In addition to notable genes influencing multiple traits, we also identified shared molecular pathways contributing to the risk of pregnancy complications. We found that cell adhesion and matrisome-related genes are commonly involved in pregnancy pathologies. The extracellular matrix (ECM) proteins play an important role in proliferation, adhesion, migration, and regulation of differentiation cells [49,50,51]. The role of ECM genes in the pathogenesis of pregnancy complications has been extensively investigated. ECM proteins are involved in almost all crucial pregnancy processes, including embryo implantation, placentation and separation of placenta after delivery and detachment [49,50,51]. Several reports suggest that changes in expression of ECM proteins are associated with development of PE, PTB and GDM [49,50,51]. Notably, different hypotheses have been made concerning the mechanism of the effects of ECM deregulation on pregnancy complications.

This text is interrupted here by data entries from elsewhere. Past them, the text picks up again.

-- ==== Sys2Proof/Decode.lean ====
section
/-! DEFINITION. The command encoding (30_encoding.md R90 to R99): the opcode table's rows, the operand fields, the decoder
(total on any word, rejecting by name) and the encoder. -/

namespace Sys2Proof

/-! ## Operand fields (R92) -/

/-- `RDY = w[1]`. -/
def rdyOf (w : Word) : Bool := w.getLsbD 1

/-- `BTN = w[0]`. -/
def btnOf (w : Word) : Bool := w.getLsbD 0

/-- `B = w[7:0]`, and `REQ = w[7:0]`. -/
def byteOf (w : Word) : Byte := w.extractLsb' 0 8

/-- `LEN = w[11:8]`. -/
def lenOf (w : Word) : Nat := (w.extractLsb' 8 4).toNat

/-- `OP = w[15:12]` (R90). -/
def opOf (w : Word) : BitVec 4 := w.extractLsb' 12 4

/-! ## The opcode table (R91) -/

structure OpcodeRow where
  mnemonic : String
  mask : Word
  value : Word
deriving DecidableEq, Repr

/-- `(w & mask) == match` (R93). -/
def OpcodeRow.hits (r : OpcodeRow) (w : Word) : Bool := w &&& r.mask == r.value

def rowTick : OpcodeRow := ⟨"TICK", 0xFFFC#16, 0x0000#16⟩
def rowHostLed : OpcodeRow := ⟨"HOST_LED", 0xFF00#16, 0x1000#16⟩
def rowSetReport : OpcodeRow := ⟨"SET_REPORT", 0xF000#16, 0x2000#16⟩
def rowGetReport : OpcodeRow := ⟨"GET_REPORT", 0xFFFF#16, 0x3000#16⟩
def rowGetIdle : OpcodeRow := ⟨"GET_IDLE", 0xFFFF#16, 0x4000#16⟩
def rowSetIdle : OpcodeRow := ⟨"SET_IDLE", 0xFF00#16, 0x5000#16⟩
def rowCtrlOther : OpcodeRow := ⟨"CTRL_OTHER", 0xFF00#16, 0x6000#16⟩

def opcodeRows : List OpcodeRow :=
  [rowTick, rowHostLed, rowSetReport, rowGetReport, rowGetIdle, rowSetIdle, rowCtrlOther]

/-- The row a command is encoded by. -/
def rowOf : Instr → OpcodeRow
  | .tick _ _ => rowTick
  | .hostLed _ => rowHostLed
  | .setReport _ _ => rowSetReport
  | .getReport => rowGetReport
  | .getIdle => rowGetIdle
  | .setIdle _ => rowSetIdle
  | .ctrlOther _ => rowCtrlOther

/-! ## Decoding -/

/-- Why a word that matches no row is illegal: its OP is reserved (R96), or a reserved bit is set (R95). -/
def illegalReason (w : Word) : IllegalWord :=
  if 0x7#4 ≤ opOf w then .reservedOpcode else .reservedBits

/-- The command a word names, or why it names none (R93, R97). The block has no prefixes, lengths or modes that
change decoding (R90). -/
def decode (w : Word) : Except IllegalWord Instr :=
  if rowTick.hits w then .ok (.tick (rdyOf w) (btnOf w))
  else if rowHostLed.hits w then .ok (.hostLed (byteOf w))
  else if rowSetReport.hits w then .ok (.setReport (lenOf w) (byteOf w))
  else if rowGetReport.hits w then .ok .getReport
  else if rowGetIdle.hits w then .ok .getIdle
  else if rowSetIdle.hits w then .ok (.setIdle (byteOf w))
  else if rowCtrlOther.hits w then .ok (.ctrlOther (byteOf w))
  else .error (illegalReason w)

/-! ## Encoding -/

/-- The word of a well-formed command: OP, the reserved zeros and the operand fields, high field first (R91). -/
def encode : Instr → Word
  | .tick rdy btn => 0x0#4 ++ 0#10 ++ BitVec.ofBool rdy ++ BitVec.ofBool btn
  | .hostLed b => 0x1#4 ++ 0#4 ++ b
  | .setReport len b => 0x2#4 ++ BitVec.ofNat 4 len ++ b
  | .getReport => 0x3#4 ++ 0#12
  | .getIdle => 0x4#4 ++ 0#12
  | .setIdle b => 0x5#4 ++ 0#4 ++ b
  | .ctrlOther req => 0x6#4 ++ 0#4 ++ req

/-! ## The host's reading of the table -/

/-- The word whose low `nbits` bits are `w`, every higher bit 0. Every row of the table has 16 bits, and the block has
one word per command, so no byte order enters (20_memory.md R75). -/
def tableWord (nbits w : Nat) : Word := BitVec.ofNat 16 (w % 2 ^ nbits)

/-- The command the decoder reads from a table word. -/
def decodeTableWord (nbits w : Nat) : Option Instr :=
  match decode (tableWord nbits w) with
  | .ok i => some i
  | .error _ => none

end Sys2Proof
end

We identified novel genes linked to tissue structure and ECM biogenesis that also contribute to pregnancy complications. One of these loci encompasses an important ECM-related gene, FBLN7 (Table 1) that is associated with antepartum haemorrhage (APH), a bleeding disorder that manifests from week 24 until childbirth. This trait, in turn, is linked to PA ([26]). This finding also supports a great role of ECM in pregnancy. Yet another piece of supporting evidence comes from a shared association of the KAZN gene with pregnancy-related traits. The protein encoded by this gene, kazrin, is a desmosome component [30], and the gene is found to be associated with multiple traits, including PTB (GWAS Catalog), hypertension complicating pregnancy, APH, and labour complications (UKB).

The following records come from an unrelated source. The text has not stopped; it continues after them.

/-- The frame of TICK (R48): it never writes the LED registers but for the counter's clear on a press, nor IDLE_RATE,
MSG or the build parameters; it answers no request; and it writes the report only in a tick that emits it (R144). -/
def Obligations.TickFrame : Prop :=
  ∀ (rdy btn : Bool) (s t : State), exec (.tick rdy btn) s = .next t →
    t.ledState = s.ledState ∧ t.capsOn = s.capsOn ∧ t.idleRate = s.idleRate ∧ t.build = s.build ∧
    t.inputs = s.inputs ∧ t.trace = s.trace ∧ t.ctrlResp = none ∧ (∀ a, t.msg.read a = s.msg.read a) ∧
    (t.toggleCnt = s.toggleCnt ∨
      s.seq = .idle ∧ rdy = true ∧ btn = false ∧ t.toggleCnt = 0x00#8 ∧ t.seq = .characterPending) ∧
    (t.inEmit = none → t.rptMod = s.rptMod ∧ t.rptKey = s.rptKey ∧ t.curChar = s.curChar ∧ t.cursor = s.cursor) ∧
    (t.cursor ≠ s.cursor → s.seq = .releasePending) ∧ (t.curChar ≠ s.curChar → s.seq = .characterPending)

/-- Every command answers a next state: those of the transport in every state, TICK in every state with the invariant
(R220: there are no other faults). -/
def Obligations.EveryCommandCompletes : Prop :=
  (∀ (i : Instr) (s : State), i.agent = .transport → ∃ t, exec i s = .next t) ∧
  ∀ (rdy btn : Bool) (s : State), Inv s → ∃ t, exec (.tick rdy btn) s = .next t

/-- R21: where a sequencer step would read MSG beyond the terminator, which no run reaches, the model faults by name
(log 8). -/
def Obligations.ReadBeyondTheMessageFaults : Prop :=
  ∀ (btn : Bool) (s : State), RomInv s → s.halted = false → s.toggleCnt.toNat < 5 →
    (s.seq = .characterPending ∨ s.seq = .releasePending) → s.msg.len < s.cursor →
    exec (.tick true btn) s = .fault (.msgOutOfRange s.cursor)

/-! ## Control requests (45_control_requests.md) -/

/-- R200: GET_REPORT answers the report with the modifier and the first keycode neutral and writes nothing; halted, it
answers nothing. INFERENCE (R200 marks it as derived): under the invariant of R143 the answer is all zero. -/
def Obligations.GetReportAnswersAMaskedCopy : Prop :=
  ∀ s : State,
    (s.halted = true →
      exec .getReport s = .next { s with inEmit := none, wdtService := false, ctrlResp := none }) ∧
    (∀ k keys, s.halted = false → s.rptKey = k :: keys →
      exec .getReport s = .next { s with
        inEmit := none, wdtService := false, ctrlResp := some (0x00#8 :: 0x00#8 :: 0x00#8 :: keys) }) ∧
    (s.halted = false → ReportInv s →
      exec .getReport s = .next { s with
        inEmit := none, wdtService := false, ctrlResp := some (List.replicate s.build.rlen 0x00#8) })

/-- R200: whatever key is in flight, GET_REPORT answers the same: two states that differ only in the modifier and the
first keycode cannot be told apart by it. -/
def Obligations.GetReportNeverLeaksTheKey : Prop :=
  ∀ (s : State) (m m' k k' : Byte) (keys : List Byte),
    ∃ t t', exec .getReport { s with rptMod := m, rptKey := k :: keys } = .next t ∧
      exec .getReport { s with rptMod := m', rptKey := k' :: keys } = .next t' ∧
      t.outputs = t'.outputs ∧ t.rptMod = m ∧ t.rptKey = k :: keys

/-- R201: SET_REPORT of length 1 is a host LED byte; of any other length it changes nothing; both answer with no
data, and a halted block does neither. -/
def Obligations.SetReportDeliversOneByte : Prop :=
  ∀ (len : Nat) (b : Byte) (s : State),
    (s.halted = true →
      exec (.setReport len b) s = .next { s with inEmit := none, wdtService := false, ctrlResp := none }) ∧
    (s.halted = false → len ≠ 1 ∨ b = s.ledState →
      exec (.setReport len b) s = .next { s with inEmit := none, wdtService := false, ctrlResp := some [] }) ∧
    (s.halted = false → len = 1 → b ≠ s.ledState →
      exec (.setReport len b) s = .next { s with
        ledState := b
        capsOn := b.getLsbD 1
        toggleCnt := if b.getLsbD 1 = true ∧ s.capsOn = false
          then BitVec.ofNat 8 (min 255 (s.toggleCnt.toNat + 1)) else s.toggleCnt
        inEmit := none
        wdtService := false
        ctrlResp := some [] })

/-- R202: GET_IDLE answers IDLE_RATE and writes nothing; as long as no SET_IDLE was given since power-on, the answer of a
running block is IDLE_RATE_RESET, whatever that is. MODEL (logs 1, 2): the schedule, and the steps with no input. MODEL
(log 3): a word on CMD beside RESET, a SET_IDLE included, is dropped. MODEL (log 6): IDLE_RATE after RESET is the open
IDLE_RATE_RESET. -/
def Obligations.GetIdleAnswersTheIdleRate : Prop :=
  (∀ (b : Build) (m : List Byte) (inputs : List Input) (k : Nat) (s : State),
    (∀ inp ∈ inputs, inp.reset = true ∨ ∀ v, decode inp.cmd ≠ .ok (.setIdle v)) →
    run k (State.boot b m inputs) = .next s → s.halted = false →
    ∃ t, exec .getIdle s = .next t ∧ t.ctrlResp = some [b.idleRateReset]) ∧
  ∀ s : State,
    (s.halted = true →
      exec .getIdle s = .next { s with inEmit := none, wdtService := false, ctrlResp := none }) ∧
    (s.halted = false →
      exec .getIdle s = .next { s with inEmit := none, wdtService := false, ctrlResp := some [s.idleRate] })

/-- R203: SET_IDLE stores its byte as given and writes nothing else. -/
def Obligations.SetIdleStoresTheByte : Prop :=
  ∀ (b : Byte) (s : State),
    (s.halted = true →
      exec (.setIdle b) s = .next { s with inEmit := none, wdtService := false, ctrlResp := none }) ∧
    (s.halted = false →
      exec (.setIdle b) s = .next { s with
        idleRate := b, inEmit := none, wdtService := false, ctrlResp := some [] })

/-- R204: an unsupported request completes with no data and changes nothing, whatever its code. -/
def Obligations.UnsupportedRequestsChangeNothing : Prop :=
  ∀ (req : Byte) (s : State),
    (s.halted = true →
      exec (.ctrlOther req) s = .next { s with inEmit := none, wdtService := false, ctrlResp := none }) ∧
    (s.halted = false →
      exec (.ctrlOther req) s = .next { s with inEmit := none, wdtService := false, ctrlResp := some [] })

/-- INFERENCE (R205 marks it as derived): no control request touches the sequencer or the report, emits, or services
the watchdog, and only SET_REPORT of length 1 writes LED state; SET_IDLE alone writes IDLE_RATE, and no byte of MSG
changes. -/
def Obligations.ControlRequestsSpareTheSequencer : Prop :=
  ∀ (i : Instr) (s t : State), exec i s = .next t → (∀ rdy btn, i ≠ .tick rdy btn) → (∀ b, i ≠ .hostLed b) →
    t.seq = s.seq ∧ t.cursor = s.cursor ∧ t.curChar = s.curChar ∧ t.rptMod = s.rptMod ∧ t.rptKey = s.rptKey ∧
    t.inEmit = none ∧ t.wdtService = false ∧ t.halted = s.halted ∧ t.build = s.build ∧ t.inputs = s.inputs ∧
    t.trace = s.trace ∧ (∀ a, t.msg.read a = s.msg.read a) ∧
    ((∀ b, i ≠ .setReport 1 b) →
      t.ledState = s.ledState ∧ t.capsOn = s.capsOn ∧ t.toggleCnt = s.toggleCnt) ∧
    ((∀ b, i ≠ .setIdle b) → t.idleRate = s.idleRate)

/-- R53: exactly the five control requests answer, while HALTED = 0, and an answer has 0 to RLEN bytes. -/
def Obligations.ControlResponses : Prop :=
  ∀ (i : Instr) (s t : State), exec i s = .next t →
    (t.ctrlResp ≠ none ↔ s.halted = false ∧ (∀ rdy btn, i ≠ .tick rdy btn) ∧ ∀ b, i ≠ .hostLed b) ∧
    (ReportInv s → ∀ d, t.ctrlResp = some d → d.length ≤ s.build.rlen)

/-- R43, R203: IDLE_RATE changes only by SET_IDLE in a running block, to the byte it carries, or by RESET. -/
def Obligations.IdleRateChangesOnlyBySetIdle : Prop :=
  ∀ s t : State, step s = .next t → t.idleRate ≠ s.idleRate →
    ∃ inp rest, s.inputs = inp :: rest ∧
      (inp.reset = true ∧ t.idleRate = s.build.idleRateReset ∨
        s.halted = false ∧ inp.reset = false ∧ decode inp.cmd = .ok (.setIdle t.idleRate))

We identified a lot of immunity-related gene sets to be significantly enriched in the sets of implicated genes. These include broad immune system-related gene sets as well as gene sets that are related to specific immune responses (mostly T-cell related). The role of the immune system in the pathogenesis of pregnancy-related conditions is widely acknowledged (for review, see [52]). Interestingly, we also found an important gene that has not been previously paid attention to, the TLE1 gene, that showed association with PTB in GWAS Catalog, APH -in the UKB dataset, and GDM—in the HuGE Navigator data. This might suggest that TLE1 and the NF- κ B pathway as a whole has an important role in driving diverse pregnancy complications.

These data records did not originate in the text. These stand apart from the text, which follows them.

/-- R151: where the block is halted or has the byte stored, delivering it changes no register. -/
theorem exec_ledCommand_repeated {s : State} {d : LedPath × Byte} (h : s.halted = true ∨ d.2 = s.ledState) :
    ∃ u, exec (ledCommand d) s = .next u ∧ SameBlock s u := by
  rcases Bool.eq_false_or_eq_true s.halted with halted | running
  · exact ⟨_, exec_of_halted halted _, .quiet s⟩
  · have repeated : d.2 = s.quiet.ledState := h.resolve_left (by simp [running])
    obtain ⟨resp, e⟩ := exec_ledCommand running d
    rw [repeated, State.onHostReport_duplicate] at e
    exact ⟨_, e, rfl, rfl, rfl, rfl, rfl, rfl, rfl, rfl, rfl, rfl, rfl, rfl⟩

/-- Settles O22: after the first delivery `exec_ledCommand_repeated` holds of the second, whatever path either takes. -/
theorem ledByteIsDeduplicated : Obligations.LedByteIsDeduplicated := by
  intro b s t first
  have again (path : LedPath) : ∃ u, exec (ledCommand (path, b)) t = .next u ∧ SameBlock t u :=
    exec_ledCommand_repeated (first.elim (ledState_of_ledCommand (d := (.interruptOut, b)))
      (ledState_of_ledCommand (d := (.control, b))))
  exact ⟨again .interruptOut, again .control⟩

/-- Settles O23: the two running cases of HOST_LED (O21) at the byte 0xFF. -/
theorem hostSentinelByte : Obligations.HostSentinelByte := by
  intro s running
  obtain ⟨-, repeated, new⟩ := hostLedUpdatesTheLedController 0xFF#8 s
  by_cases stored : s.ledState = 0xFF#8
  · exact ⟨_, repeated running stored.symm, fun _ => .quiet s, fun other => absurd stored other⟩
  · refine ⟨_, new running (Ne.symm stored), fun same => absurd same stored, fun _ => ⟨rfl, rfl, rfl, ?_, ?_⟩⟩
    · intro capsOff
      simp [capsOff]
    · intro capsOn
      simp [capsOn]

/-- Settles O24: the running cases of HOST_LED (O21); with bit 1 as stored there is no edge against CAPS_ON. -/
theorem otherLockBitsNeverCount : Obligations.OtherLockBitsNeverCount := by
  intro b s running follows same
  obtain ⟨-, repeated, new⟩ := hostLedUpdatesTheLedController b s
  by_cases stored : b = s.ledState
  · rw [repeated running stored, stored]
  · have noEdge : ¬(b.getLsbD 1 = true ∧ s.capsOn = false) := by
      rw [follows, same]
      simp
    rw [new running stored, if_neg noEdge, same, ← follows]

/-- Settles O26: only a host LED byte in a running block moves LED_STATE (`exec_other_led`); RESET stores the sentinel. -/
theorem ledValidNeedsAHostByte : Obligations.LedValidNeedsAHostByte := by
  intro s t h before after
  have moved : t.ledState ≠ s.ledState := fun same => by
    rw [State.ledValid, same] at after
    exact absurd (before.symm.trans after) (by decide)
  rcases step_cases h with ⟨-, rfl⟩ | ⟨inp, rest, -, -, rfl⟩ | ⟨⟨reset, w⟩, rest, i, u, hin, rfl, hd, he, rfl⟩
  · exact absurd rfl moved
  · cases after
  · rcases Instr.tick_or_other i with ⟨rdy, btn, rfl⟩ | hi
    · exact absurd (tickFrame rdy btn _ u he).1 moved
    · rcases exec_other_led he hi with ⟨led, -, -⟩ | ⟨running, ⟨path, b⟩, rfl, led, -⟩
      · exact absurd led moved
      · refine ⟨running, w, rest, b, hin, fun sentinel => ?_, led, ?_⟩
        · rw [State.ledValid, State.record_ledState, led, sentinel] at after
          cases after
        · cases path
          · exact .inl hd
          · exact .inr hd

/-! ## Sequences of bytes -/

theorem ledCommand_wf (d : LedPath × Byte) : (ledCommand d).wf = true := by
  obtain ⟨path, b⟩ := d
  cases path <;> rfl

/-- The step of a host LED byte in a running block: `onHostReport`, whatever the path. -/
theorem step_ledCommand {s : State} {d : LedPath × Byte} {rest : List Input} (running : s.halted = false)
    (hs : s.inputs = inputOf (ledCommand d) :: rest) :
    ∃ t, step s = .next t ∧ t.inputs = rest ∧ t.halted = false ∧ t.ledState = (s.onHostReport d.2).ledState ∧
      t.capsOn = (s.onHostReport d.2).capsOn ∧ t.toggleCnt = (s.onHostReport d.2).toggleCnt := by
  obtain ⟨resp, e⟩ := exec_ledCommand (s := s.take rest) running d
  have h := step_of_inputOf (ledCommand_wf d) hs
  rw [e, finish] at h
  refine ⟨_, h, ?_⟩
  by_cases repeated : d.2 = s.ledState
  · have hq : d.2 = (s.take rest).quiet.ledState := repeated
    rw [hq, State.onHostReport_duplicate, show (s.take rest).quiet.ledState = s.ledState from rfl,
      State.onHostReport_duplicate]
    exact ⟨rfl, running, rfl, rfl, rfl⟩
  · have hq : d.2 ≠ (s.take rest).quiet.ledState := repeated
    rw [State.onHostReport_new hq, State.onHostReport_new repeated]
    exact ⟨rfl, running, rfl, rfl, rfl⟩

/-- R152, R24: a byte moves its own edge from the sequence to the counter, which saturates. -/
theorem count_onHostReport (s : State) (b : Byte) (bs : List Byte) :
    min 255 ((s.onHostReport b).toggleCnt.toNat +
        capsEdges (s.onHostReport b).ledState (s.onHostReport b).capsOn bs) =
      min 255 (s.toggleCnt.toNat + capsEdges s.ledState s.capsOn (b :: bs)) := by
  by_cases repeated : b = s.ledState
  · rw [repeated, State.onHostReport_duplicate, capsEdges, if_pos rfl]
  · rw [State.onHostReport_new repeated, capsEdges, if_neg repeated]
    by_cases edge : (capsBit b && !s.capsOn) = true
    · simp only [if_pos edge, satInc8_toNat]
      omega
    · simp only [if_neg edge, Nat.zero_add]

/-- Settles O27: induction on the bytes; each step is `onHostReport`, which `count_onHostReport` accounts for. -/
theorem counterCountsCapsEdges : Obligations.CounterCountsCapsEdges := by
  intro s ds rest running hs
  induction ds generalizing s with
  | nil => exact ⟨s, rfl, hs, running, (min_eq_right (Nat.le_of_lt_succ s.toggleCnt.isLt)).symm⟩
  | cons d ds ih =>
    obtain ⟨t, ht, inputs, halted, led, caps, cnt⟩ := step_ledCommand running hs
    obtain ⟨u, hu, rest', halted', count⟩ := ih t halted inputs
    refine ⟨u, (run_succ_of_next ht).trans hu, rest', halted', ?_⟩
    rw [count, led, caps, cnt]
    exact count_onHostReport s d.2 _

/-- What a TICK does to HALTED and the watchdog in a running block (R223, R52). -/
theorem execTick_of_running {s t : State} {rdy btn : Bool} (h : execTick rdy btn s = .next t) (running : s.halted = false) :
    t.halted = s.trip ∧ t.wdtService = !s.trip := by
  rcases execTick_cases h with ⟨halted, -⟩ | ⟨-, trip, rfl⟩ | ⟨-, trip, -, rfl⟩ | ⟨-, trip, -, hseq⟩
  · simp [running] at halted
  · simp [trip]
  · simp [trip, running]
  · obtain ⟨-, -, -, halted⟩ := State.stepSequencer_frame hseq
    simp [trip, running, halted, (State.stepSequencer_keeps_wdtService_ctrlResp hseq).1]

/-- R156: each 0x02 after 0x00 is an edge, and the 0x00 between arms the next. -/
theorem capsEdges_alternation (n : Nat) (led : Byte) (h : led ≠ 0x02#8) :
    capsEdges led false (List.replicate n [0x02#8, 0x00#8]).flatten = n := by
  induction n generalizing led with
  | zero => rfl
  | succ n ih =>
    rw [List.replicate_succ, List.flatten_cons]
    have rest := ih 0x00#8 (by decide)
    simp [capsEdges, h.symm, capsBit, rest, Nat.add_comm]

/-- Settles O28: the count before the TICK is O27's, and the TICK halts or services by TRIP of it. -/
theorem fiveEdgesTripAndFourDoNot : Obligations.FiveEdgesTripAndFourDoNot := by
  refine ⟨fun s ds rdy btn rest inv running hs => ?_, capsEdges_alternation⟩
  obtain ⟨t, ht, inputs, stillRunning, count⟩ := counterCountsCapsEdges s ds _ running hs
  have invT : Inv t := run_keeps (fun h hs => everyStepKeepsTheInvariant _ _ hs h) ht inv
  obtain ⟨u, hu⟩ := exec_completes (invT.take rest) (.tick rdy btn)
  have tick : step t = .next u.record := by rw [step_of_inputOf rfl inputs, hu, finish]
  obtain ⟨halted, service⟩ := execTick_of_running hu stillRunning
  have trip : (t.take rest).trip = true ↔ 5 ≤ s.toggleCnt.toNat + capsEdges s.ledState s.capsOn (ds.map Prod.snd) := by
    rw [State.trip_iff, State.take_toggleCnt, count]
    omega
  refine ⟨u.record, by rw [run_add _ 1 ht, run_succ_of_next tick, run], (exec_frame hu).2.2.1, fun five => ?_,
    fun four => ?_⟩
  · have tripped := trip.mpr five
    exact ⟨halted.trans tripped, by rw [State.record_wdtService, service, tripped, Bool.not_true]⟩
  · have below : (t.take rest).trip = false := Bool.eq_false_iff.mpr fun tripped => absurd (trip.mp tripped) (by omega)
    exact ⟨halted.trans below, by rw [State.record_wdtService, service, below, Bool.not_false]⟩

end Sys2Proof.Machine
end

section
/-! Control requests and the halt over runs (45_control_requests.md R200, R202, 60_exceptions.md R225, R226). -/

namespace Sys2Proof.Machine

/-! ## GET_REPORT -/

/-- R200: modifier and first keycode of the copy are neutral, the other slots as they are. -/
theorem State.maskedReport_of_slots {s : State} {k : Byte} {keys : List Byte} (h : s.rptKey = k :: keys) :
    s.maskedReport = 0x00#8 :: 0x00#8 :: 0x00#8 :: keys := by
  rw [State.maskedReport, State.readRpt, h]
  rfl

/-- Settles O44: the copy is `State.maskedReport_of_slots`; over clear slots it is the neutral report. -/
theorem getReportAnswersAMaskedCopy : Obligations.GetReportAnswersAMaskedCopy := by
  intro s
  refine ⟨fun halted => exec_of_halted halted _, fun k keys running slots => ?_, fun running inv => ?_⟩
  · rw [exec_getReport running, State.maskedReport_of_slots (s := s.quiet) slots]
    rfl
  · obtain ⟨k, slots, -⟩ := inv
    rw [exec_getReport running, State.maskedReport_of_slots (s := s.quiet) slots]
    exact congrArg (fun answer => Host.Outcome.next (s.quiet.respond answer)) (report_neutral s.build)

/-- Settles O45: whatever the modifier and the first keycode, the outputs are those that the other slots give. -/
theorem getReportNeverLeaksTheKey : Obligations.GetReportNeverLeaksTheKey := by
  intro s m m' k k' keys
  have answers (m k : Byte) : ∃ t, exec .getReport { s with rptMod := m, rptKey := k :: keys } = .next t ∧
      t.outputs = ⟨none, false, if s.halted then none else some (0x00#8 :: 0x00#8 :: 0x00#8 :: keys), s.capsOn⟩ ∧
      t.rptMod = m ∧ t.rptKey = k :: keys := by
    rcases Bool.eq_false_or_eq_true s.halted with halted | running
    · rw [exec_of_halted (s := { s with rptMod := m, rptKey := k :: keys }) halted, if_pos halted]
      exact ⟨_, rfl, rfl, rfl, rfl⟩
    · rw [exec_getReport (s := { s with rptMod := m, rptKey := k :: keys }) running, if_neg (by simp [running])]
      exact ⟨_, rfl, rfl, rfl, rfl⟩
  obtain ⟨t, ht, outputs, modifier, slots⟩ := answers m k
  obtain ⟨t', ht', outputs', -, -⟩ := answers m' k'
  exact ⟨t, t', ht, ht', outputs.trans outputs'.symm, modifier, slots⟩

Overall, data support that PE, PA, GDM, and PTB may share pathological mechanisms involving placental dysfunction. Defects of common genes are associated with irregular implantation and placentation, occurence of endothelial dysfunction, increase of oxidative stress, inflammation in placenta, which predispose to development of pregnancy complications. Interestingly, PE and PTB have the most common genes and molecular pathways. This is consistent with the current concept in the pathogenesis of these complications. PTB and PE are associated with defects in remodelling of the uterine spiral arteries in early stages of pregnancy [2]. These changes may lead to reduced perfusion in placenta, resulting in activation pro-inflammatory cytokines and oxidative stress, which lead directly to PTB as well as subsequent systemic endothelial dysfunction and PE [2].

4. Materials and Methods

Public data sources. Data for pregnancy complications were obtained from three major resources (HuGE Navigator, NHGRI GWAS Catalog, UK Biobank GWAS results (Neale lab)). For HuGE-derived gene lists, we manually curated each entry to ensure that the association between a gene and a trait was indeed reported in the original publication referenced at the PHGKB website (https://phgkb.cdc.gov/PHGKB/startPagePhenoPedia.action) or elsewhere. We considered all genes that have been shown to be directly involved in the pathogenesis of the specific trait (either through genotype-level association analysis or via any other functional genomics technology) in humans. Data from mouse models were not taken into account when curating the gene sets.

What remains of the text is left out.